### [THE PROBLEM]
Repeat each entry below exactly.

--- START ---

-- ==== Sys2Proof/Laws/Memory.lean ====
section
/-! SUPPORT. The laws of one channel's table: what a whole-table write reads back as, that it is in
canonical form, and that two canonical tables that read alike are equal. -/

namespace Sys2Proof.Machine

theorem defTable_length : defTable.length = 256 := by decide +kernel

theorem defTable_getElem {b : Nat} (h : b < defTable.length) : defTable[b] = defEntry b := by
  simp [defEntry, h]

theorem read_nil (b : Nat) : Memory.read [] b = defEntry b := rfl

/-- Below the first index of a list of cells nothing is listed. -/
theorem read_cellsFrom_below (vs : List Byte) :
    ∀ (k b : Nat), b < k → Memory.read (Memory.cellsFrom k vs) b = defEntry b := by
  induction vs with
  | nil => intro k b _; rfl
  | cons v vs ih =>
    intro k b hb
    unfold Memory.cellsFrom
    split
    · exact ih (k + 1) b (by omega)
    · simp only [Memory.read]
      rw [if_neg (by omega)]
      exact ih (k + 1) b (by omega)

/-- Reading the cells of a table gives the table's bytes, and the default beyond its end. -/
theorem read_cellsFrom (vs : List Byte) :
    ∀ (k i : Nat), Memory.read (Memory.cellsFrom k vs) (k + i) = vs.getD i (defEntry (k + i)) := by
  induction vs with
  | nil => intro k i; rfl
  | cons v vs ih =>
    intro k i
    unfold Memory.cellsFrom
    cases i with
    | zero =>
      split
      · rename_i h
        rw [read_cellsFrom_below vs (k + 1) (k + 0) (by omega)]
        simp [h]
      · simp [Memory.read]
    | succ i =>
      have e : k + (i + 1) = (k + 1) + i := by omega
      split
      · rw [e, ih (k + 1) i]
        simp
      · simp only [Memory.read]
        rw [if_neg (by omega), e, ih (k + 1) i]
        simp

/-- Read after a whole-table write: the table's own bytes. -/
theorem read_ofTable (t : List Byte) (b : Nat) :
    Memory.read (Memory.ofTable t) b = t.getD b (defEntry b) := by
  simpa [Memory.ofTable] using read_cellsFrom t 0 b

theorem wfFrom_cellsFrom (vs : List Byte) :
    ∀ (k lo : Nat), lo ≤ k → k + vs.length ≤ 256 → Memory.wfFrom lo (Memory.cellsFrom k vs) = true := by
  induction vs with
  | nil => intro k lo _ _; rfl
  | cons v vs ih =>
    intro k lo hlo hlen
    simp only [List.length_cons] at hlen
    unfold Memory.cellsFrom
    split
    · exact ih (k + 1) lo (by omega) (by omega)
    · rename_i h
      have hk : k < 256 := by omega
      simp only [Memory.wfFrom, hlo, hk, h, decide_true, ne_eq, not_false_eq_true, Bool.and_self,
        Bool.true_and]
      exact ih (k + 1) (k + 1) (Nat.le_refl _) (by omega)

/-- A whole-table write leaves a canonical table. -/
theorem wf_ofTable {t : List Byte} (h : t.length ≤ 256) : Memory.wf (Memory.ofTable t) = true :=
  wfFrom_cellsFrom t 0 0 (Nat.le_refl _) (by omega)

theorem wf_nil : Memory.wf [] = true := rfl

/-- The tables of the reset state are in canonical form. -/
theorem reset_tables_wf (c : Chan) : Memory.wf State.reset.lut[c] = true := by
  simp [State.reset, wf_nil]

/-- Writing the default table lists nothing: it is the reset contents. -/
theorem cellsFrom_default :
    ∀ (n k : Nat), Memory.cellsFrom k ((List.range' k n).map defEntry) = [] := by
  intro n
  induction n with
  | zero => intro k; rfl
  | succ n ih => intro k; simp [List.range'_succ, Memory.cellsFrom, ih]

theorem defTable_eq : defTable = (List.range' 0 256).map defEntry := by
  apply List.ext_getElem
  · simp [defTable_length]
  · intro i h _
    simp [defTable_getElem h]

theorem ofTable_defTable : Memory.ofTable defTable = [] := by
  rw [Memory.ofTable, defTable_eq]
  exact cellsFrom_default 256 0

theorem read_of_wfFrom_below (m : Memory) :
    ∀ (lo b : Nat), Memory.wfFrom lo m = true → b < lo → Memory.read m b = defEntry b := by
  induction m with
  | nil => intro lo b _ _; rfl
  | cons c m ih =>
    obtain ⟨k, v⟩ := c
    intro lo b h hb
    simp only [Memory.wfFrom, Bool.and_eq_true, decide_eq_true_eq] at h
    obtain ⟨⟨⟨h1, _⟩, _⟩, h4⟩ := h
    simp only [Memory.read]
    rw [if_neg (by omega)]
    exact ih (k + 1) b h4 (by omega)

/-- Canonical tables that read alike are the same list. -/
theorem wfFrom_ext (m : Memory) :
    ∀ (n : Memory) (lo : Nat), Memory.wfFrom lo m = true → Memory.wfFrom lo n = true →
      (∀ b, b < 256 → Memory.read m b = Memory.read n b) → m = n := by
  induction m with
  | nil =>
    intro n lo _ hn hr
    cases n with
    | nil => rfl
    | cons c n =>
      obtain ⟨k, v⟩ := c
      simp only [Memory.wfFrom, Bool.and_eq_true, decide_eq_true_eq] at hn
      obtain ⟨⟨⟨_, h2⟩, h3⟩, _⟩ := hn
      have := hr k h2
      simp [Memory.read] at this
      exact absurd this.symm h3
  | cons c m ih =>
    obtain ⟨k, v⟩ := c
    intro n lo hm hn hr
    have hm' := hm
    simp only [Memory.wfFrom, Bool.and_eq_true, decide_eq_true_eq] at hm
    obtain ⟨⟨⟨m1, m2⟩, m3⟩, m4⟩ := hm
    cases n with
    | nil =>
      have := hr k m2
      simp [Memory.read] at this
      exact absurd this m3
    | cons d n =>
      obtain ⟨j, w⟩ := d
      have hn' := hn
      simp only [Memory.wfFrom, Bool.and_eq_true, decide_eq_true_eq] at hn
      obtain ⟨⟨⟨n1, n2⟩, n3⟩, n4⟩ := hn
      have hkj : k = j := by
        rcases Nat.lt_trichotomy k j with h | h | h
        · have e := hr k m2
          simp only [Memory.read, if_true] at e
          rw [if_neg (by omega), read_of_wfFrom_below n (j + 1) k n4 (by omega)] at e
          exact absurd e m3
        · exact h
        · have e := hr j n2
          simp only [Memory.read, if_true] at e
          rw [if_neg (by omega), read_of_wfFrom_below m (k + 1) j m4 (by omega)] at e
          exact absurd e.symm n3
      subst hkj
      have hv : v = w := by simpa [Memory.read] using hr k m2
      subst hv
      congr 1
      refine ih n (k + 1) m4 n4 fun b hb => ?_
      by_cases hbk : k = b
      · subst hbk
        rw [read_of_wfFrom_below m (k + 1) k m4 (by omega),
          read_of_wfFrom_below n (k + 1) k n4 (by omega)]
      · simpa [Memory.read, hbk] using hr b hb

theorem wf_ext {m n : Memory} (hm : Memory.wf m = true) (hn : Memory.wf n = true)
    (h : ∀ b, b < 256 → Memory.read m b = Memory.read n b) : m = n :=
  wfFrom_ext m n 0 hm hn h

/-- Reading a table after a whole-table write to it or to another one. -/
theorem readLut_writeTable (s : State) (c d : Chan) (t : List Byte) (b : Byte) :
    readLut (writeTable c t s) d b =
      if c = d then t.getD b.toNat (defEntry b.toNat) else readLut s d b := by
  unfold readLut writeTable setLut
  by_cases h : c = d
  · subst h; simp [read_ofTable]
  · have h' : c.val ≠ d.val := fun e => h (Fin.ext e)
    simp [h, Vector.getElem_set_ne, h']

end Sys2Proof.Machine
end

--- END ---

### [RESPONSE TO THE TASK]
-- ==== Sys2Proof/Laws/Memory.lean ====
section
/-! SUPPORT. The laws of one channel's table: what a whole-table write reads back as, that it is in
canonical form, and that two canonical tables that read alike are equal. -/

namespace Sys2Proof.Machine

theorem defTable_length : defTable.length = 256 := by decide +kernel

theorem defTable_getElem {b : Nat} (h : b < defTable.length) : defTable[b] = defEntry b := by
  simp [defEntry, h]

theorem read_nil (b : Nat) : Memory.read [] b = defEntry b := rfl

/-- Below the first index of a list of cells nothing is listed. -/
theorem read_cellsFrom_below (vs : List Byte) :
    ∀ (k b : Nat), b < k → Memory.read (Memory.cellsFrom k vs) b = defEntry b := by
  induction vs with
  | nil => intro k b _; rfl
  | cons v vs ih =>
    intro k b hb
    unfold Memory.cellsFrom
    split
    · exact ih (k + 1) b (by omega)
    · simp only [Memory.read]
      rw [if_neg (by omega)]
      exact ih (k + 1) b (by omega)

/-- Reading the cells of a table gives the table's bytes, and the default beyond its end. -/
theorem read_cellsFrom (vs : List Byte) :
    ∀ (k i : Nat), Memory.read (Memory.cellsFrom k vs) (k + i) = vs.getD i (defEntry (k + i)) := by
  induction vs with
  | nil => intro k i; rfl
  | cons v vs ih =>
    intro k i
    unfold Memory.cellsFrom
    cases i with
    | zero =>
      split
      · rename_i h
        rw [read_cellsFrom_below vs (k + 1) (k + 0) (by omega)]
        simp [h]
      · simp [Memory.read]
    | succ i =>
      have e : k + (i + 1) = (k + 1) + i := by omega
      split
      · rw [e, ih (k + 1) i]
        simp
      · simp only [Memory.read]
        rw [if_neg (by omega), e, ih (k + 1) i]
        simp

/-- Read after a whole-table write: the table's own bytes. -/
theorem read_ofTable (t : List Byte) (b : Nat) :
    Memory.read (Memory.ofTable t) b = t.getD b (defEntry b) := by
  simpa [Memory.ofTable] using read_cellsFrom t 0 b

theorem wfFrom_cellsFrom (vs : List Byte) :
    ∀ (k lo : Nat), lo ≤ k → k + vs.length ≤ 256 → Memory.wfFrom lo (Memory.cellsFrom k vs) = true := by
  induction vs with
  | nil => intro k lo _ _; rfl
  | cons v vs ih =>
    intro k lo hlo hlen
    simp only [List.length_cons] at hlen
    unfold Memory.cellsFrom
    split
    · exact ih (k + 1) lo (by omega) (by omega)
    · rename_i h
      have hk : k < 256 := by omega
      simp only [Memory.wfFrom, hlo, hk, h, decide_true, ne_eq, not_false_eq_true, Bool.and_self,
        Bool.true_and]
      exact ih (k + 1) (k + 1) (Nat.le_refl _) (by omega)

/-- A whole-table write leaves a canonical table. -/
theorem wf_ofTable {t : List Byte} (h : t.length ≤ 256) : Memory.wf (Memory.ofTable t) = true :=
  wfFrom_cellsFrom t 0 0 (Nat.le_refl _) (by omega)

theorem wf_nil : Memory.wf [] = true := rfl

/-- The tables of the reset state are in canonical form. -/
theorem reset_tables_wf (c : Chan) : Memory.wf State.reset.lut[c] = true := by
  simp [State.reset, wf_nil]

/-- Writing the default table lists nothing: it is the reset contents. -/
theorem cellsFrom_default :
    ∀ (n k : Nat), Memory.cellsFrom k ((List.range' k n).map defEntry) = [] := by
  intro n
  induction n with
  | zero => intro k; rfl
  | succ n ih => intro k; simp [List.range'_succ, Memory.cellsFrom, ih]

theorem defTable_eq : defTable = (List.range' 0 256).map defEntry := by
  apply List.ext_getElem
  · simp [defTable_length]
  · intro i h _
    simp [defTable_getElem h]

theorem ofTable_defTable : Memory.ofTable defTable = [] := by
  rw [Memory.ofTable, defTable_eq]
  exact cellsFrom_default 256 0

theorem read_of_wfFrom_below (m : Memory) :
    ∀ (lo b : Nat), Memory.wfFrom lo m = true → b < lo → Memory.read m b = defEntry b := by
  induction m with
  | nil => intro lo b _ _; rfl
  | cons c m ih =>
    obtain ⟨k, v⟩ := c
    intro lo b h hb
    simp only [Memory.wfFrom, Bool.and_eq_true, decide_eq_true_eq] at h
    obtain ⟨⟨⟨h1, _⟩, _⟩, h4⟩ := h
    simp only [Memory.read]
    rw [if_neg (by omega)]
    exact ih (k + 1) b h4 (by omega)

/-- Canonical tables that read alike are the same list. -/
theorem wfFrom_ext (m : Memory) :
    ∀ (n : Memory) (lo : Nat), Memory.wfFrom lo m = true → Memory.wfFrom lo n = true →
      (∀ b, b < 256 → Memory.read m b = Memory.read n b) → m = n := by
  induction m with
  | nil =>
    intro n lo _ hn hr
    cases n with
    | nil => rfl
    | cons c n =>
      obtain ⟨k, v⟩ := c
      simp only [Memory.wfFrom, Bool.and_eq_true, decide_eq_true_eq] at hn
      obtain ⟨⟨⟨_, h2⟩, h3⟩, _⟩ := hn
      have := hr k h2
      simp [Memory.read] at this
      exact absurd this.symm h3
  | cons c m ih =>
    obtain ⟨k, v⟩ := c
    intro n lo hm hn hr
    have hm' := hm
    simp only [Memory.wfFrom, Bool.and_eq_true, decide_eq_true_eq] at hm
    obtain ⟨⟨⟨m1, m2⟩, m3⟩, m4⟩ := hm
    cases n with
    | nil =>
      have := hr k m2
      simp [Memory.read] at this
      exact absurd this m3
    | cons d n =>
      obtain ⟨j, w⟩ := d
      have hn' := hn
      simp only [Memory.wfFrom, Bool.and_eq_true, decide_eq_true_eq] at hn
      obtain ⟨⟨⟨n1, n2⟩, n3⟩, n4⟩ := hn
      have hkj : k = j := by
        rcases Nat.lt_trichotomy k j with h | h | h
        · have e := hr k m2
          simp only [Memory.read, if_true] at e
          rw [if_neg (by omega), read_of_wfFrom_below n (j + 1) k n4 (by omega)] at e
          exact absurd e m3
        · exact h
        · have e := hr j n2
          simp only [Memory.read, if_true] at e
          rw [if_neg (by omega), read_of_wfFrom_below m (k + 1) j m4 (by omega)] at e
          exact absurd e.symm n3
      subst hkj
      have hv : v = w := by simpa [Memory.read] using hr k m2
      subst hv
      congr 1
      refine ih n (k + 1) m4 n4 fun b hb => ?_
      by_cases hbk : k = b
      · subst hbk
        rw [read_of_wfFrom_below m (k + 1) k m4 (by omega),
          read_of_wfFrom_below n (k + 1) k n4 (by omega)]
      · simpa [Memory.read, hbk] using hr b hb

theorem wf_ext {m n : Memory} (hm : Memory.wf m = true) (hn : Memory.wf n = true)
    (h : ∀ b, b < 256 → Memory.read m b = Memory.read n b) : m = n :=
  wfFrom_ext m n 0 hm hn h

/-- Reading a table after a whole-table write to it or to another one. -/
theorem readLut_writeTable (s : State) (c d : Chan) (t : List Byte) (b : Byte) :
    readLut (writeTable c t s) d b =
      if c = d then t.getD b.toNat (defEntry b.toNat) else readLut s d b := by
  unfold readLut writeTable setLut
  by_cases h : c = d
  · subst h; simp [read_ofTable]
  · have h' : c.val ≠ d.val := fun e => h (Fin.ext e)
    simp [h, Vector.getElem_set_ne, h']

end Sys2Proof.Machine
end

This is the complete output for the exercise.